WITH BOTTLED WATER, YOU DON’T KNOW WHAT YOU’RE GETTING
Americans drink twice as much bottled water today as they did ten years ago, for an annual total of over nine billion gallons with producer revenues nearing twelve billions (BMC 2007; IBWA 2008c). Purity should be included in a price that, at a typical cost of $3.79 per gallon, is 1,900 times the cost of public tap water.1 But EWG’s tests indicate that in some cases the industry may be delivering a beverage little cleaner than tap water, sold at a premium price. The health consequences of exposures to these complex mixtures of contaminants like those found in bottled water have never been studied.

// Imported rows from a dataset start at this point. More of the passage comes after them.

-- ==== Sys2Proof/Machine/Store.lean ====
section
/-! DEFINITION. Reading and writing a sparse table in its one canonical form. -/

namespace Sys2Proof.Machine

/-- The value at a key; an unlisted key reads as `d`. -/
def sget {α : Type} (d : α) : Store α → Nat → α
  | [], _ => d
  | (k', v) :: r, k => if k' = k then v else sget d r k

/-- The table without a key's entry. -/
def sdel {α : Type} (m : Store α) (k : Nat) : Store α :=
  m.filter (fun e => e.1 != k)

/-- A table with an entry put before the first larger key. -/
def sins {α : Type} (k : Nat) (v : α) : Store α → Store α
  | [] => [(k, v)]
  | e :: r => if k < e.1 then (k, v) :: e :: r else e :: sins k v r

/-- The table with a key's value replaced; writing what an unlisted key reads as removes the entry. -/
def sset {α : Type} [DecidableEq α] (d : α) (m : Store α) (k : Nat) (v : α) : Store α :=
  if v = d then sdel m k else sins k v (sdel m k)

/-- A table with one value changed by a function. -/
def supd {α : Type} [DecidableEq α] (d : α) (m : Store α) (k : Nat) (f : α → α) : Store α :=
  sset d m k (f (sget d m k))

/-- Every listed value changed by a function of key and value. -/
def smap {α : Type} [DecidableEq α] (d : α) (m : Store α) (f : Nat → α → α) : Store α :=
  (m.map (fun e => (e.1, f e.1 e.2))).filter (fun e => decide (e.2 ≠ d))

/-- The canonical form: keys strictly rising and no entry equal to `d`. -/
def swf {α : Type} [DecidableEq α] (d : α) : Store α → Bool
  | [] => true
  | [e] => decide (e.2 ≠ d)
  | e :: e' :: r => decide (e.2 ≠ d) && decide (e.1 < e'.1) && swf d (e' :: r)

/-- Several consecutive values. -/
def sgetRun {α : Type} (d : α) (m : Store α) (k n : Nat) : List α :=
  (List.range n).map (fun i => sget d m (k + i))

/-- Several consecutive values written, the first at `k`: the entries below, those of the run that differ from `d`, those above. -/
def ssetRun {α : Type} [DecidableEq α] (d : α) (m : Store α) (k : Nat) (l : List α) : Store α :=
  m.filter (fun e => decide (e.1 < k)) ++
    ((l.zipIdx k).map (fun x => (x.2, x.1))).filter (fun e => decide (e.2 ≠ d)) ++
    m.filter (fun e => decide (k + l.length ≤ e.1))

/-- A run of keys returned to what an unlisted key reads as: all entries with `lo ≤ key < hi` removed. -/
def sclear {α : Type} (m : Store α) (lo hi : Nat) : Store α :=
  m.filter (fun e => !(decide (lo ≤ e.1) && decide (e.1 < hi)))

/-- A little-endian value of bytes (R6). -/
def leNat : Bytes → Nat
  | [] => 0
  | b :: r => b.toNat + 256 * leNat r

/-- `n` little-endian bytes of a value (R6). -/
def leBytes (n v : Nat) : Bytes :=
  (List.range n).map (fun i => BitVec.ofNat 8 (v >>> (8 * i)))

/-- Bits `hi` down to `lo` of a value. -/
def bitsOf (v hi lo : Nat) : Nat := (v >>> lo) % 2 ^ (hi + 1 - lo)

/-- One bit of a value. -/
def bitAt (v i : Nat) : Bool := v.testBit i

/-- A flag as a number. -/
def b2n (b : Bool) : Nat := if b then 1 else 0

/-- Division rounded up. -/
def cdiv (a b : Nat) : Nat := (a + b - 1) / b

/-- A value of `n` bits read as two's complement. -/
def signed (n v : Nat) : Int := if v % 2 ^ n < 2 ^ (n - 1) then (v % 2 ^ n : Nat) else (v % 2 ^ n : Nat) - (2 ^ n : Nat)

end Sys2Proof.Machine
end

Unlike public water utilities, bottled water companies are not required to notify their customers of the occurrence of contaminants in the water, or, in most states, to tell their customers where the water comes from, how and if it is purified, and if it is merely bottled tap water. Information provided on the U.S. EPA website clearly describes the lack of quality assurance for bottled water: “Bottled water is not necessarily safer than your tap water” (EPA 2007b). The Agency further adds following consumer information:

Some bottled water is treated more than tap water, while some is treated less or not treated at all. Bottled water costs much more than tap water on a per gallon basis… Consumers who choose to purchase bottled water should carefully read its label to understand what they are buying, whether it is a better taste, or a certain method of treatment (EPA 2007b).

In conjunction with this testing program, EWG conducted a survey of 228 brands of bottled water, compiling information from websites, labels and other marketing materials. We found that fewer than half describe the water source (i.e., municipal or natural) or provide any information on whether or how the water is treated. In the absence of complete disclosure on the label, consumers are left in the dark, making it difficult for shoppers to know if they are getting what they expect for the price.